■ **TASK DIRECTIONS**: Going down the data below, set down exactly the line with "(s.chains = []" and each line after it through the line with "(s.ports.get x).rx = .hunt"; no other lines.

■ **Stored items**:
-- ==== Sys2Proof/Certificates/Slice0/Obligations.lean ====
section
/-! DEFINITION. The statements about the part, for the provers. -/

open Sys2Proof Sys2Proof.Machine

/-! ## The step, time and reset -/

/-- A step with a command in front of the queue is that command's meaning on the rest of the queue.
-/
def Obligations.StepRunsFrontCommand : Prop :=
  ∀ (c : Instr) (rest : List Instr) (s : State), s.pending = c :: rest →
    step s = exec c { s with pending := rest }

/-- With no command in the queue the part takes its own due event, and with none due one microsecond
passes, and this is the whole next state: mount time rises by one up to 2^64 - 1; while it rises,
the active target's dwell falls where it counts, its guide watch and lost count rise where they run,
the grace count rises, a head whose start is crossed has its event handed over, and every queued
record whose latest_start is passed has its window expiry handed over; every transmitter moves by
one byte time, and every receiver's line is idle for it, which ends WAIT_IDLE or truncates a frame
at the second such byte time; and nothing else changes (R61, R138, R142, R158, R164, R165, R168,
R169; that these happen on an empty queue is the model's choice, log 3). -/
def Obligations.StepWithoutCommands : Prop :=
  ∀ s : State, s.pending = [] →
    (∀ c, s.nextDue = some c → step s = exec c s) ∧
    (s.nextDue = none →
      let runs := decide (s.time.mount < 2 ^ 64 - 1)
      let counts : Running → Bool := fun a => runs && decide (s.seq.motion = .tracking) &&
        (decide (a.record.guideMode ≠ .required) || decide (a.ctx.guide.state = .locked))
      let guides := runs && (decide (s.seq.motion = .tracking) || decide (s.seq.motion = .degraded))
      let up : Option Count → Option Count := fun c =>
        if guides then c.map (fun c => { c with elapsed := c.elapsed + 1 }) else c
      let line : Transmitter → Transmitter := fun l =>
        { inFlight := l.inFlight.map (fun f => { f with pos := f.pos + 1 }), gap := l.gap - 1 }
      let quiet : RxState → RxState := fun r => match r with
        | .hunt => .hunt
        | .frame bytes idle => if 1 ≤ idle then .hunt else .frame bytes (idle + 1)
        | .waitIdle idle => if 1 ≤ idle then .hunt else .waitIdle (idle + 1)
      let counted : RxState → Nat → Nat := fun r n => match r with
        | .hunt | .waitIdle _ => n
        | .frame _ idle => if 1 ≤ idle ∧ n < 65535 then n + 1 else n
      step s = .next { s with
        time.mount := if runs then s.time.mount + 1 else s.time.mount
        seq := { s.seq with
          active := s.seq.active.map (fun a =>
            { record := { a.record with stats.dwellCounted := a.record.stats.dwellCounted +
                (if counts a then min 1 a.ctx.dwellRemaining else 0) }
              ctx := { a.ctx with
                dwellRemaining := a.ctx.dwellRemaining - (if counts a then 1 else 0)
                guide := { a.ctx.guide with
                  watch := up a.ctx.guide.watch, lost := up a.ctx.guide.lost } } })
          startHanded := s.seq.startHanded || (runs && s.time.valid &&
            s.seq.queue.head?.any (fun q =>
              decide (q.earliestStart = some (s.time.mount + 1))))
          expiryHanded := if runs && s.time.valid then
            (s.seq.queue.filter (fun q =>
              q.latestStart.any (fun l => decide (l < s.time.mount + 1)) ||
                decide (q.targetId ∈ s.seq.expiryHanded))).map (·.targetId)
            else s.seq.expiryHanded
          sup.graceCount :=
            if runs then s.seq.sup.graceCount.map (· + 1) else s.seq.sup.graceCount }
        site := { s.site with
          tx := line s.site.tx
          rx := quiet s.site.rx
          linkErrors := counted s.site.rx s.site.linkErrors }
        ports := .of (fun x => { s.ports.get x with
          tx := line (s.ports.get x).tx
          rx := quiet (s.ports.get x).rx
          linkErrors := counted (s.ports.get x).rx (s.ports.get x).linkErrors }) })

/-- What a pin reset leaves, as the manual gives it (R7, R21, R25, R47, R49, R66, R74, R78, R80,
R82, R84, R98, R116, R127 to R129, R132, R145, R155, R158, R168, R169, R172, R173, R175, R176, R178,
R183). -/
def Obligations.ResetStateValues : Prop :=
  let s := State.reset
  (s.time.mount = 0 ∧ s.time.valid = false ∧ s.time.pulseTime = none ∧ s.time.pulseNew = false ∧
    s.time.load = none) ∧
  (s.seq.queue = [] ∧ s.seq.active = none ∧ s.seq.shelf = [] ∧ s.seq.outcomes = [] ∧
    s.seq.mode = .hold ∧ s.seq.motion = .parked ∧ s.seq.parkPending = false ∧
    s.seq.sup.on = false ∧ s.seq.sup.locked = false ∧ s.seq.sup.lapsed = false ∧
    s.seq.sup.graceCount = none) ∧
  (s.chains = [] ∧ freeSlots s.chains = 1024) ∧
  (s.planner.limits = none ∧ s.planner.limitsLocked = false ∧ s.planner.axes = none ∧
    s.planner.globals =
      { settleTime := 2000, recoverTime := 1000, refillHorizon := 30, activationCover := 60 } ∧
    s.planner.current = .none) ∧
  (s.corr.staged = [] ∧ s.corr.active = [] ∧ s.corr.commitPending = false ∧ s.guide = none) ∧
  (∀ x : Lane, s.servo.latest.get x = none ∧ s.servo.watch.get x = none ∧
    s.servo.telemetryCount.get x = 0) ∧
  (s.cond.mask = 0x78 ∧ s.cond.first = none ∧ s.cond.causeSet = []) ∧
  (∀ x : Lane, (s.ports.get x).tx = { inFlight := none, gap := 2 } ∧
    (s.ports.get x).control = some (brakeFrame 0x02) ∧ (s.ports.get x).setpoint = none ∧
    (s.ports.get x).service = [] ∧ (s.ports.get x).requester = none ∧
    (s.ports.get x).rx = .hunt ∧ (s.ports.get x).linkErrors = 0) ∧
  (s.site.rx = .hunt ∧ s.site.linkErrors = 0 ∧ s.site.tx = { inFlight := none, gap := 2 } ∧
    s.site.requests = [] ∧ s.site.requestDropped = false ∧ s.site.responses = [] ∧
    s.site.telemetry = [] ∧ s.site.returns = [] ∧ s.site.forwarding = [] ∧
    s.site.telemetryDest = none) ∧
  (s.rep.queue = [] ∧ s.rep.dest = 0xFF ∧ s.rep.lost = false ∧ s.rep.lossMarker = false)

/-- A pin reset leaves the reset state at the address that the straps give; with PERMIT low at its
end the part is then in ALARM with PERMIT_LOST as first cause, its two reports and a BRAKE on each
port (R72, R154, R155, R158, R170; that waiting commands and the free index stay is the model's, log
4). -/
def Obligations.PinResetRestoresResetState : Prop :=
  ∀ (straps : BitVec 3) (s : State),
    exec (.pinReset straps true) s = .next { State.reset with
      site.address := 0x20 + straps.setWidth 8
      freeIndex := s.freeIndex
      pending := s.pending } ∧
    ∃ t : State, exec (.pinReset straps false) s = .next t ∧
      t.permit = false ∧ t.seq.motion = .alarm ∧ t.seq.mode = .hold ∧ t.seq.active = none ∧
      t.cond = { mask := 0x78, first := some { kind := .permitLost, axis := none, time := 0 }
                 causeSet := [(.permitLost, none)] } ∧
      t.rep.queue =
        [{ detail := .alarmRaised .permitLost none true, time := 0, targetId := 0
           precededByLoss := false },
         { detail := .phaseChange .parked .alarm, time := 0, targetId := 0
           precededByLoss := false }] ∧
      (∀ x : Lane, (t.ports.get x).control = some (brakeFrame 0x02) ∧
        (t.ports.get x).setpoint = none) ∧
      t.site = { State.reset.site with address := 0x20 + straps.setWidth 8 } ∧
      t.time = State.reset.time ∧ t.planner = State.reset.planner

/-! ## Invariants -/

/-- The reset state has every invariant stated below, and its straps and PERMIT level are the
model's (log 4). -/
def Obligations.InvariantsHoldAtReset : Prop :=
  let s := State.reset
  s.bounded ∧ s.slotMatches ∧ s.alarmMatches ∧ s.planMatches ∧ s.quietAtRest ∧ s.idsUnique ∧
    s.headersMatch ∧ s.storeFits ∧ s.stacksKept ∧ s.clockFits ∧ s.permitMatches ∧
    s.measuresMatch ∧ s.causesMatch ∧ s.idsValid ∧ s.chainsFit

/-- No step makes a queue, a list, a capture list, a table, the return slots, the alarm cause set, a
frame in reception or a link-error count larger than the manual allows, nor mount time or a pending
pulse load larger than 64 bits hold (R158, R160), nor a chain longer than 128 segments (R26). -/
def Obligations.StoresAndClockStayBounded : Prop :=
  (∀ s t : State, s.bounded → step s = .next t → t.bounded) ∧
  (∀ s t : State, s.clockFits → step s = .next t → t.clockFits) ∧
  (∀ s t : State, s.slotMatches → s.idsUnique → s.headersMatch → s.chainsFit →
    step s = .next t → t.chainsFit)

/-- Every step keeps the active slot occupied exactly in the running states (R47). -/
def Obligations.ActiveSlotMatchesMotion : Prop :=
  ∀ s t : State, s.slotMatches → step s = .next t → t.slotMatches

/-- Every step keeps the alarm record empty outside ALARM and with a first cause in it (R155), and
keeps the part in ALARM while PERMIT is low (R154, R156). -/
def Obligations.AlarmRecordMatchesMotion : Prop :=
  (∀ s t : State, s.slotMatches → s.alarmMatches → step s = .next t → t.alarmMatches) ∧
  (∀ s t : State, s.slotMatches → s.permitMatches → step s = .next t → t.permitMatches)

/-- Every step keeps the current plan the one that belongs to the motion state (R84), and the
setpoint slots empty in PARKED and ALARM (R121, R130, R131). -/
def Obligations.PlanAndSetpointsMatchMotion : Prop :=
  (∀ s t : State, s.slotMatches → s.planMatches → step s = .next t → t.planMatches) ∧
  (∀ s t : State, s.slotMatches → s.quietAtRest → step s = .next t → t.quietAtRest)

/-- Every step keeps each target_id at most once among the queue, the slot and the shelf (R6), and
each of them 1..65535 (R1). -/
def Obligations.TargetIdsStayUnique : Prop :=
  (∀ s t : State, s.idsUnique → step s = .next t → t.idsUnique) ∧
  (∀ s t : State, s.idsValid → step s = .next t → t.idsValid)

/-- Every step keeps one chain header for each needed lane of each standing record, and no other,
and at most 1,024 segment slots LOADED (R25, R26, R45). -/
def Obligations.ChainsMatchRecordsAndFit : Prop :=
  (∀ s t : State, s.slotMatches → s.idsUnique → s.headersMatch → step s = .next t →
    t.headersMatch) ∧
  (∀ s t : State, s.slotMatches → s.idsUnique → s.headersMatch → s.storeFits → step s = .next t →
    t.storeFits)

/-- Every step keeps each offset stack at 8 entries with every effective offset it can return to
within 3,600,000 mas (R105). -/
def Obligations.OffsetStacksStayInRange : Prop :=
  ∀ s t : State, s.stacksKept → step s = .next t → t.stacksKept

■ **WRITTEN ANSWER**:
  (s.chains = [] ∧ freeSlots s.chains = 1024) ∧
  (s.planner.limits = none ∧ s.planner.limitsLocked = false ∧ s.planner.axes = none ∧
    s.planner.globals =
      { settleTime := 2000, recoverTime := 1000, refillHorizon := 30, activationCover := 60 } ∧
    s.planner.current = .none) ∧
  (s.corr.staged = [] ∧ s.corr.active = [] ∧ s.corr.commitPending = false ∧ s.guide = none) ∧
  (∀ x : Lane, s.servo.latest.get x = none ∧ s.servo.watch.get x = none ∧
    s.servo.telemetryCount.get x = 0) ∧
  (s.cond.mask = 0x78 ∧ s.cond.first = none ∧ s.cond.causeSet = []) ∧
  (∀ x : Lane, (s.ports.get x).tx = { inFlight := none, gap := 2 } ∧
    (s.ports.get x).control = some (brakeFrame 0x02) ∧ (s.ports.get x).setpoint = none ∧
    (s.ports.get x).service = [] ∧ (s.ports.get x).requester = none ∧
    (s.ports.get x).rx = .hunt ∧ (s.ports.get x).linkErrors = 0) ∧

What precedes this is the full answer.